Items listed in a dataset.
***

-- ==== Sys2Proof/WellFormed.lean ====
section
/-! DEFINITION. Which instructions a word can hold: register limits and pairs (R123), the field rules of each
class (R131, R132 and the field tables), and, apart from them, the scope codes (R136 steps 2 and 3). -/

namespace Sys2Proof

/-- The kernel declares `rc` registers: g0 to g(rc - 1) may be named (R123). -/
def regOk (rc : Nat) (r : Reg) : Bool := decide (r.toNat < rc)

/-- A 64-bit operand names an even register (R123). -/
def pairOk (rc : Nat) (r : Reg) : Bool := decide (r.toNat % 2 = 0 ∧ r.toNat + 1 < rc)

/-- A 128-bit operand names a multiple of four (R123). -/
def quadOk (rc : Nat) (r : Reg) : Bool := decide (r.toNat % 4 = 0 ∧ r.toNat + 3 < rc)

/-- A data register of the given width (Table of R185). -/
def dataOk (rc : Nat) (w : Width) (r : Reg) : Bool :=
  match w with
  | .w64 => pairOk rc r
  | .w128 => quadOk rc r
  | _ => regOk rc r

/-- An address register: a pair for `.glb`, one register for the other spaces (R183). -/
def addrOk (rc : Nat) (sp : Space) (r : Reg) : Bool :=
  if sp = .glb then pairOk rc r else regOk rc r

def SrcA.ok (rc : Nat) : SrcA → Bool
  | .reg r => regOk rc r
  | .zero => true

def SrcA.okPair (rc : Nat) : SrcA → Bool
  | .reg r => pairOk rc r
  | .zero => true

def SrcA.okAddr (a : SrcA) (sp : Space) (rc : Nat) : Bool :=
  match a with
  | .reg r => addrOk rc sp r
  | .zero => true

def SrcB.ok (rc : Nat) : SrcB → Bool
  | .reg r => regOk rc r
  | .imm _ => true

def SrcB.okPair (rc : Nat) : SrcB → Bool
  | .reg r => pairOk rc r
  | .imm _ => true

/-- A sink register: any register for a token, an even pair for the other kinds (R213). -/
def sinkOk (rc : Nat) (k : SinkKind) (r : Reg) : Bool :=
  if k = .token then regOk rc r else pairOk rc r

/-- Scope codes 6 and 7 are reserved (R132). -/
def scopeOk (c : BitVec 3) : Bool := decide (c.toNat < 6)

/-- The assigned special register indices (Table 7-8). -/
def specAssigned (c : BitVec 12) : Bool :=
  decide (c.toNat ≤ 0x1A ∨ (0x20 ≤ c.toNat ∧ c.toNat ≤ 0x2B))

/-- The special registers of 64 bits: ARGP, HND, FPC, FOPA, FOPB (Table 12-6). -/
def specIsWide (c : BitVec 12) : Bool :=
  c == 0x00D#12 || c == 0x015#12 || c == 0x021#12 || c == 0x024#12 || c == 0x025#12

/-- The field checks of `PairArgs` (R136 step 2). -/
def PairArgs.ok (rc : Nat) (x : PairArgs) : Bool :=
  pairOk rc x.b

/-- The field checks of `BrtArgs` (R136 step 2). -/
def BrtArgs.ok (rc : Nat) (x : BrtArgs) : Bool :=
  regOk rc x.a && x.count != 0#11

/-- The field checks of `OneArgs` (R136 step 2). -/
def OneArgs.ok (rc : Nat) (x : OneArgs) : Bool :=
  x.b.ok rc

/-- The field checks of `IretArgs` (R136 step 2). -/
def IretArgs.ok (rc : Nat) (x : IretArgs) : Bool :=
  x.b.okPair rc

/-- The field checks of `SvcArgs` (R136 step 2). -/
def SvcArgs.ok (rc : Nat) (x : SvcArgs) : Bool :=
  regOk rc x.d

/-- The field checks of `IntSatArgs` (R136 step 2). -/
def IntSatArgs.ok (rc : Nat) (x : IntSatArgs) : Bool :=
  regOk rc x.d && x.a.ok rc && x.b.ok rc

/-- The field checks of `IntTyArgs` (R136 step 2). -/
def IntTyArgs.ok (rc : Nat) (x : IntTyArgs) : Bool :=
  regOk rc x.d && x.a.ok rc && x.b.ok rc

/-- The field checks of `IntArgs` (R136 step 2). -/
def IntArgs.ok (rc : Nat) (x : IntArgs) : Bool :=
  regOk rc x.d && x.a.ok rc && x.b.ok rc

/-- The field checks of `MulhArgs` (R136 step 2). -/
def MulhArgs.ok (rc : Nat) (x : MulhArgs) : Bool :=
  regOk rc x.d && regOk rc x.a && x.b.ok rc

/-- The field checks of `MadArgs` (R136 step 2). -/
def MadArgs.ok (rc : Nat) (x : MadArgs) : Bool :=
  regOk rc x.d && regOk rc x.a && x.b.ok rc

/-- The field checks of `MadwArgs` (R136 step 2). -/
def MadwArgs.ok (rc : Nat) (x : MadwArgs) : Bool :=
  pairOk rc x.d && regOk rc x.a && x.b.ok rc

/-- The field checks of `WideArgs` (R136 step 2). -/
def WideArgs.ok (rc : Nat) (x : WideArgs) : Bool :=
  pairOk rc x.d && pairOk rc x.a && x.b.okPair rc

/-- The field checks of `UnSatArgs` (R136 step 2). -/
def UnSatArgs.ok (rc : Nat) (x : UnSatArgs) : Bool :=
  regOk rc x.d && regOk rc x.b

/-- The field checks of `UnArgs` (R136 step 2). -/
def UnArgs.ok (rc : Nat) (x : UnArgs) : Bool :=
  regOk rc x.d && regOk rc x.b

/-- The field checks of `LeaArgs` (R136 step 2). -/
def LeaArgs.ok (rc : Nat) (x : LeaArgs) : Bool :=
  pairOk rc x.d && x.a.okPair rc && regOk rc x.b

/-- The field checks of `PrmbArgs` (R136 step 2). -/
def PrmbArgs.ok (rc : Nat) (x : PrmbArgs) : Bool :=
  regOk rc x.d && x.a.ok rc && regOk rc x.b

/-- The field checks of `SelArgs` (R136 step 2). -/
def SelArgs.ok (rc : Nat) (x : SelArgs) : Bool :=
  regOk rc x.d && x.a.ok rc && regOk rc x.b

/-- The field checks of `MovArgs` (R136 step 2). -/
def MovArgs.ok (rc : Nat) (x : MovArgs) : Bool :=
  regOk rc x.d && x.b.ok rc

/-- The field checks of `IcmpArgs` (R136 step 2). -/
def IcmpArgs.ok (rc : Nat) (x : IcmpArgs) : Bool :=
  x.a.ok rc && x.b.ok rc

/-- The field checks of `DstArgs` (R136 step 2). -/
def DstArgs.ok (rc : Nat) (x : DstArgs) : Bool :=
  regOk rc x.d

/-- The field checks of `DstPairArgs` (R136 step 2). -/
def DstPairArgs.ok (rc : Nat) (x : DstPairArgs) : Bool :=
  pairOk rc x.d

/-- The field checks of `G2pArgs` (R136 step 2). -/
def G2pArgs.ok (rc : Nat) (x : G2pArgs) : Bool :=
  regOk rc x.b

/-- The field checks of `ShflArgs` (R136 step 2). -/
def ShflArgs.ok (rc : Nat) (x : ShflArgs) : Bool :=
  regOk rc x.d && regOk rc x.a && x.b.ok rc

/-- The field checks of `VoteRegArgs` (R136 step 2). -/
def VoteRegArgs.ok (rc : Nat) (x : VoteRegArgs) : Bool :=
  regOk rc x.d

***

WHAT YOU HAVE TO DO. Each entry needs to be given again exactly as it stands.

EXERCISE ANSWER.
-- ==== Sys2Proof/WellFormed.lean ====
section
/-! DEFINITION. Which instructions a word can hold: register limits and pairs (R123), the field rules of each
class (R131, R132 and the field tables), and, apart from them, the scope codes (R136 steps 2 and 3). -/

namespace Sys2Proof

/-- The kernel declares `rc` registers: g0 to g(rc - 1) may be named (R123). -/
def regOk (rc : Nat) (r : Reg) : Bool := decide (r.toNat < rc)

/-- A 64-bit operand names an even register (R123). -/
def pairOk (rc : Nat) (r : Reg) : Bool := decide (r.toNat % 2 = 0 ∧ r.toNat + 1 < rc)

/-- A 128-bit operand names a multiple of four (R123). -/
def quadOk (rc : Nat) (r : Reg) : Bool := decide (r.toNat % 4 = 0 ∧ r.toNat + 3 < rc)

/-- A data register of the given width (Table of R185). -/
def dataOk (rc : Nat) (w : Width) (r : Reg) : Bool :=
  match w with
  | .w64 => pairOk rc r
  | .w128 => quadOk rc r
  | _ => regOk rc r

/-- An address register: a pair for `.glb`, one register for the other spaces (R183). -/
def addrOk (rc : Nat) (sp : Space) (r : Reg) : Bool :=
  if sp = .glb then pairOk rc r else regOk rc r

def SrcA.ok (rc : Nat) : SrcA → Bool
  | .reg r => regOk rc r
  | .zero => true

def SrcA.okPair (rc : Nat) : SrcA → Bool
  | .reg r => pairOk rc r
  | .zero => true

def SrcA.okAddr (a : SrcA) (sp : Space) (rc : Nat) : Bool :=
  match a with
  | .reg r => addrOk rc sp r
  | .zero => true

def SrcB.ok (rc : Nat) : SrcB → Bool
  | .reg r => regOk rc r
  | .imm _ => true

def SrcB.okPair (rc : Nat) : SrcB → Bool
  | .reg r => pairOk rc r
  | .imm _ => true

/-- A sink register: any register for a token, an even pair for the other kinds (R213). -/
def sinkOk (rc : Nat) (k : SinkKind) (r : Reg) : Bool :=
  if k = .token then regOk rc r else pairOk rc r

/-- Scope codes 6 and 7 are reserved (R132). -/
def scopeOk (c : BitVec 3) : Bool := decide (c.toNat < 6)

/-- The assigned special register indices (Table 7-8). -/
def specAssigned (c : BitVec 12) : Bool :=
  decide (c.toNat ≤ 0x1A ∨ (0x20 ≤ c.toNat ∧ c.toNat ≤ 0x2B))

/-- The special registers of 64 bits: ARGP, HND, FPC, FOPA, FOPB (Table 12-6). -/
def specIsWide (c : BitVec 12) : Bool :=
  c == 0x00D#12 || c == 0x015#12 || c == 0x021#12 || c == 0x024#12 || c == 0x025#12

/-- The field checks of `PairArgs` (R136 step 2). -/
def PairArgs.ok (rc : Nat) (x : PairArgs) : Bool :=
  pairOk rc x.b

/-- The field checks of `BrtArgs` (R136 step 2). -/
def BrtArgs.ok (rc : Nat) (x : BrtArgs) : Bool :=
  regOk rc x.a && x.count != 0#11

/-- The field checks of `OneArgs` (R136 step 2). -/
def OneArgs.ok (rc : Nat) (x : OneArgs) : Bool :=
  x.b.ok rc

/-- The field checks of `IretArgs` (R136 step 2). -/
def IretArgs.ok (rc : Nat) (x : IretArgs) : Bool :=
  x.b.okPair rc

/-- The field checks of `SvcArgs` (R136 step 2). -/
def SvcArgs.ok (rc : Nat) (x : SvcArgs) : Bool :=
  regOk rc x.d

/-- The field checks of `IntSatArgs` (R136 step 2). -/
def IntSatArgs.ok (rc : Nat) (x : IntSatArgs) : Bool :=
  regOk rc x.d && x.a.ok rc && x.b.ok rc

/-- The field checks of `IntTyArgs` (R136 step 2). -/
def IntTyArgs.ok (rc : Nat) (x : IntTyArgs) : Bool :=
  regOk rc x.d && x.a.ok rc && x.b.ok rc

/-- The field checks of `IntArgs` (R136 step 2). -/
def IntArgs.ok (rc : Nat) (x : IntArgs) : Bool :=
  regOk rc x.d && x.a.ok rc && x.b.ok rc

/-- The field checks of `MulhArgs` (R136 step 2). -/
def MulhArgs.ok (rc : Nat) (x : MulhArgs) : Bool :=
  regOk rc x.d && regOk rc x.a && x.b.ok rc

/-- The field checks of `MadArgs` (R136 step 2). -/
def MadArgs.ok (rc : Nat) (x : MadArgs) : Bool :=
  regOk rc x.d && regOk rc x.a && x.b.ok rc

/-- The field checks of `MadwArgs` (R136 step 2). -/
def MadwArgs.ok (rc : Nat) (x : MadwArgs) : Bool :=
  pairOk rc x.d && regOk rc x.a && x.b.ok rc

/-- The field checks of `WideArgs` (R136 step 2). -/
def WideArgs.ok (rc : Nat) (x : WideArgs) : Bool :=
  pairOk rc x.d && pairOk rc x.a && x.b.okPair rc

/-- The field checks of `UnSatArgs` (R136 step 2). -/
def UnSatArgs.ok (rc : Nat) (x : UnSatArgs) : Bool :=
  regOk rc x.d && regOk rc x.b

/-- The field checks of `UnArgs` (R136 step 2). -/
def UnArgs.ok (rc : Nat) (x : UnArgs) : Bool :=
  regOk rc x.d && regOk rc x.b

/-- The field checks of `LeaArgs` (R136 step 2). -/
def LeaArgs.ok (rc : Nat) (x : LeaArgs) : Bool :=
  pairOk rc x.d && x.a.okPair rc && regOk rc x.b

/-- The field checks of `PrmbArgs` (R136 step 2). -/
def PrmbArgs.ok (rc : Nat) (x : PrmbArgs) : Bool :=
  regOk rc x.d && x.a.ok rc && regOk rc x.b

/-- The field checks of `SelArgs` (R136 step 2). -/
def SelArgs.ok (rc : Nat) (x : SelArgs) : Bool :=
  regOk rc x.d && x.a.ok rc && regOk rc x.b

/-- The field checks of `MovArgs` (R136 step 2). -/
def MovArgs.ok (rc : Nat) (x : MovArgs) : Bool :=
  regOk rc x.d && x.b.ok rc

/-- The field checks of `IcmpArgs` (R136 step 2). -/
def IcmpArgs.ok (rc : Nat) (x : IcmpArgs) : Bool :=
  x.a.ok rc && x.b.ok rc

/-- The field checks of `DstArgs` (R136 step 2). -/
def DstArgs.ok (rc : Nat) (x : DstArgs) : Bool :=
  regOk rc x.d

/-- The field checks of `DstPairArgs` (R136 step 2). -/
def DstPairArgs.ok (rc : Nat) (x : DstPairArgs) : Bool :=
  pairOk rc x.d

/-- The field checks of `G2pArgs` (R136 step 2). -/
def G2pArgs.ok (rc : Nat) (x : G2pArgs) : Bool :=
  regOk rc x.b

/-- The field checks of `ShflArgs` (R136 step 2). -/
def ShflArgs.ok (rc : Nat) (x : ShflArgs) : Bool :=
  regOk rc x.d && regOk rc x.a && x.b.ok rc

/-- The field checks of `VoteRegArgs` (R136 step 2). -/
def VoteRegArgs.ok (rc : Nat) (x : VoteRegArgs) : Bool :=
  regOk rc x.d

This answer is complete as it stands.